■ THE TASK: A verbatim reproduction of the lines below, from the line containing "fp / 16 * 2" through the line containing "def Dev.srcState (d", both ends included, is the whole required output.
○ ○ ○ ○ ○ ○ ○
-- ==== Sys2Proof/Machine/Lantern.lean ====
section
/-! DEFINITION. Lantern optics (14_lantern_optics.md R367 to R387): rings and their lock, sources, monitors, spare
migration, planned source switches and eye safety; and the queue of maintenance records of a port (03 R82, R83). -/

namespace Sys2Proof.Machine

/-! Maintenance records (03 R66, R83, 14 R379). -/

/-- A maintenance cell: the common word and the record's body. -/
def mntCell (typ lane seq : Nat) (body : List Byte) : List Byte :=
  toBE 4 (3 * 2 ^ 30 + 7 * 2 ^ 27 + 2 ^ 9) ++ toBE 4 (typ * 2 ^ 24 + 2 ^ 16 + lane * 2 ^ 8 + seq) ++ slice body 0 56

/-- A maintenance cell queued on a lane of a port. -/
def Dev.queueMnt (d : Dev) (lp lane : Nat) (cell : List Byte) : Dev :=
  d.setPort lp { d.port lp with txMnt := (d.port lp).txMnt ++ [(lane, cell)] }

/-- A record sent on a lane until a TS_ACK echoes its rec_seq (03 R82). -/
def Dev.sendRecord (d : Dev) (lp lane typ : Nat) (body : List Byte) : Dev :=
  let p := d.port lp
  let seq := p.recSeq % 256
  let p := { p with recSeq := (seq + 1) % 256, sending := p.sending ++ [⟨typ, seq, lane, body⟩] }
  (d.setPort lp p).queueMnt lp lane (mntCell typ lane seq body)

/-- The TS_ACK of a record that arrived on a lane. -/
def Dev.sendAck (d : Dev) (lp lane typ seq : Nat) : Dev :=
  d.queueMnt lp lane (mntCell 4 lane 0 (toBE 4 (typ * 2 ^ 24 + seq)))

/-! Rings. -/

/-- The ring of a fibre, direction (0 transmit, 1 receive) and lane; its state (Table 14-3). -/
def ringNo (fp dir lane : Nat) : Nat := (fp * 2 + dir) * 9 + lane
def Dev.ringSt (d : Dev) (r : Nat) : Nat := d.rdF .lanLaneStatus r 31 28
def Dev.setHeater (d : Dev) (r st : Nat) : Dev := d.wrF .lanLaneStatus r 31 28 st

def stDark : Nat := 0
def stAcquire : Nat := 1
def stRetune : Nat := 2
def stVerify : Nat := 3
def stLocked : Nat := 4
def stFenced : Nat := 5

/-- The fibre is in addressed mode (R371). -/
def Dev.addressed (d : Dev) (fp : Nat) : Bool := d.rdB .lanFibCfg fp 0

/-- The comb line of a lane (R368). -/
def Dev.laneLine (d : Dev) (fp dir lane : Nat) : Nat :=
  if d.addressed fp && lane < 8 then
    if dir = 0 then d.rdF .lanCirc (fp * 8 + lane) 3 0 else d.rdF .lanCirc (fp * 8 + lane) 7 4
  else lane

/-- The stripe position that the spare of a direction holds; 15: none. -/
def Dev.sparePos (d : Dev) (fp dir : Nat) : Nat :=
  if dir = 0 then d.rdF .lanFibStatus fp 15 12 else d.rdF .lanFibStatus fp 11 8
def Dev.setSpare (d : Dev) (fp dir pos : Nat) : Dev :=
  if dir = 0 then d.wrF .lanFibStatus fp 15 12 pos else d.wrF .lanFibStatus fp 11 8 pos

/-- The lane that carries a stripe position in a direction (03 R58). -/
def Dev.laneOf (d : Dev) (fp dir pos : Nat) : Nat := if d.sparePos fp dir = pos then 8 else pos

/-- The lane of a port's first stripe position, which carries what the port says as a whole. -/
def Dev.firstLane (d : Dev) (lp : Nat) : Nat := d.laneOf (lpFp lp) 0 (lp % 8)

/-- A LANE_CTRL record (Table 14-4) on a lane of its port, and on the first. -/
def Dev.laneCtrlOn (d : Dev) (lp lane op pos dir low bell line : Nat) : Dev :=
  d.sendRecord lp lane 5 (toBE 4 (op * 2 ^ 24 + pos * 2 ^ 20 + dir * 2 ^ 16 + low) ++ toBE 8 bell ++ toBE 4 (line * 2 ^ 28))
def Dev.sendLaneCtrl (d : Dev) (lp op pos dir low bell line : Nat) : Dev :=
  d.laneCtrlOn lp (d.firstLane lp) op pos dir low bell line

/-- The TS_ACK of a LANE_CTRL record. -/
def Dev.ackLaneCtrl (d : Dev) (lp seq : Nat) : Dev := d.sendAck lp (d.firstLane lp) 5 seq

/-- The stripe positions of a logical port within its fibre, in ascending order. -/
def Dev.positions (d : Dev) (lp : Nat) : List Nat := (upto (d.fibLanes (lpFp lp))).map fun i => lp % 8 + i

/-- Enable of a created port is in force. -/
def Dev.lpEnabled (d : Dev) (lp : Nat) : Bool := d.rdB .plnLnkCfg lp 0 && d.created lp

/-- The logical port of a fibre that holds a stripe position. -/
def Dev.posLp (d : Dev) (fp pos : Nat) : Nat := fp * 8 + pos / d.fibLanes fp * d.fibLanes fp

/-- A position of an enabled port. -/
def Dev.posNeeded (d : Dev) (fp pos : Nat) : Bool := d.lpEnabled (d.posLp fp pos)

/-- The source in use of a fibre, as its module number: the one shown by src_used, or before the fibre has used any the one
that LAN_FIB_CFG.src names (R370). -/
def Dev.srcUsed (d : Dev) (fp : Nat) : Nat :=
  fp / 16 * 2 + if d.lan.lit.contains fp then d.rdF .lanFibStatus fp 25 25 else d.rdF .lanFibCfg fp 8 8

/-- A fibre uses a source of its Lantern. -/
def Dev.useSrc (d : Dev) (fp s : Nat) : Dev :=
  { (d.wrF .lanFibStatus fp 25 25 s) with lan := { d.lan with
    lit := if d.lan.lit.contains fp then d.lan.lit else fp :: d.lan.lit } }

/-- The other source of a module's Lantern. -/
def otherSrc (m : Nat) : Nat := if m % 2 = 0 then m + 1 else m - 1

/-- A module's state (Table 14-2). -/
def Dev.srcState (d : Dev) (m : Nat) : Nat := d.rdF .lanElsStatus m 31 28
def Dev.srcReady (d : Dev) (m : Nat) : Bool := d.srcState m == 3

/-- The stored setting of a ring for its line on the fibre's source in use. -/
def Dev.storedFor (d : Dev) (fp dir lane : Nat) : Option Nat :=
  SMap.find? d.lan.stored (ringNo fp dir lane * 32 + d.srcUsed fp % 2 * 16 + d.laneLine fp dir lane)

/-- A ring moves to its line: RETUNE with a stored setting, ACQUIRE without one; a fenced ring stays. -/
def Dev.tune (d : Dev) (fp dir lane : Nat) : Dev :=
  let r := ringNo fp dir lane
  if d.ringSt r = stFenced then d
  else
    let d := d.wrF .lanLaneStatus r 27 24 (d.laneLine fp dir lane)
    d.setHeater r (if (d.storedFor fp dir lane).isSome then stRetune else stAcquire)

/-- A ring is parked dark. -/
def Dev.park (d : Dev) (fp dir lane : Nat) : Dev :=
  if d.ringSt (ringNo fp dir lane) = stFenced then d else d.setHeater (ringNo fp dir lane) stDark

/-- Every needed lane of a fibre that is dark is tuned: the transmit ones only with their source READY, which the fibre
then uses. -/
def Dev.lightFibre (d : Dev) (fp : Nat) : Dev :=
  (upto 8).foldl (fun d pos =>
    if !d.posNeeded fp pos then d
    else [0, 1].foldl (fun d dir =>
      let lane := d.laneOf fp dir pos
      if d.ringSt (ringNo fp dir lane) ≠ stDark then d
      else if dir = 1 then d.tune fp dir lane
      else if d.srcReady (d.srcUsed fp) then (d.useSrc fp (d.srcUsed fp % 2)).tune fp dir lane
      else d) d) d

/-- Every lane of a logical port is locked in both directions (Table 3-11). -/
def Dev.lanesLocked (d : Dev) (lp : Nat) : Bool :=
  let fp := lpFp lp
  (d.positions lp).all fun pos => [0, 1].all fun dir => d.ringSt (ringNo fp dir (d.laneOf fp dir pos)) == stLocked

/-! A ring on the wrong line (R377, R378). -/

/-- The spare of a direction of a fibre is the lane that a migration moves to or from. -/
def Dev.migUses (d : Dev) (fp dir : Nat) : Bool :=
  if dir = 0 then (SMap.find? d.lan.mig fp).isSome else (SMap.find? d.lan.rxMig fp).isSome

/-- The spare of a direction of a WDM-8 fibre is free and not fenced. -/
def Dev.spareFree (d : Dev) (fp dir : Nat) : Bool :=
  !d.addressed fp && d.sparePos fp dir == 15 && d.ringSt (ringNo fp dir 8) != stFenced

/-- A fenced ring of a WDM-8 fibre gives its position to the spare of its direction, if that is free and not fenced, while
its port is not ACTIVE; the next training announces it. -/
def Dev.substitute (d : Dev) (fp dir lane : Nat) : Dev :=
  if lane = 8 || !d.spareFree fp dir || d.migUses fp dir || d.ringSt (ringNo fp dir lane) ≠ stFenced ||
    d.lnkState (d.posLp fp lane) = 5 then d
  else (d.setSpare fp dir lane).tune fp dir 8

/-- The fenced rings of a port's positions give way to the spares. -/
def Dev.substitutes (d : Dev) (lp : Nat) : Dev :=
  (d.positions lp).foldl (fun d pos => [0, 1].foldl (fun d dir => d.substitute (lpFp lp) dir pos) d) d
○ ○ ○ ○ ○ ○ ○
■ OUTPUT OF THE TASK:
  fp / 16 * 2 + if d.lan.lit.contains fp then d.rdF .lanFibStatus fp 25 25 else d.rdF .lanFibCfg fp 8 8

/-- A fibre uses a source of its Lantern. -/
def Dev.useSrc (d : Dev) (fp s : Nat) : Dev :=
  { (d.wrF .lanFibStatus fp 25 25 s) with lan := { d.lan with
    lit := if d.lan.lit.contains fp then d.lan.lit else fp :: d.lan.lit } }

/-- The other source of a module's Lantern. -/
def otherSrc (m : Nat) : Nat := if m % 2 = 0 then m + 1 else m - 1

/-- A module's state (Table 14-2). -/
def Dev.srcState (d : Dev) (m : Nat) : Nat := d.rdF .lanElsStatus m 31 28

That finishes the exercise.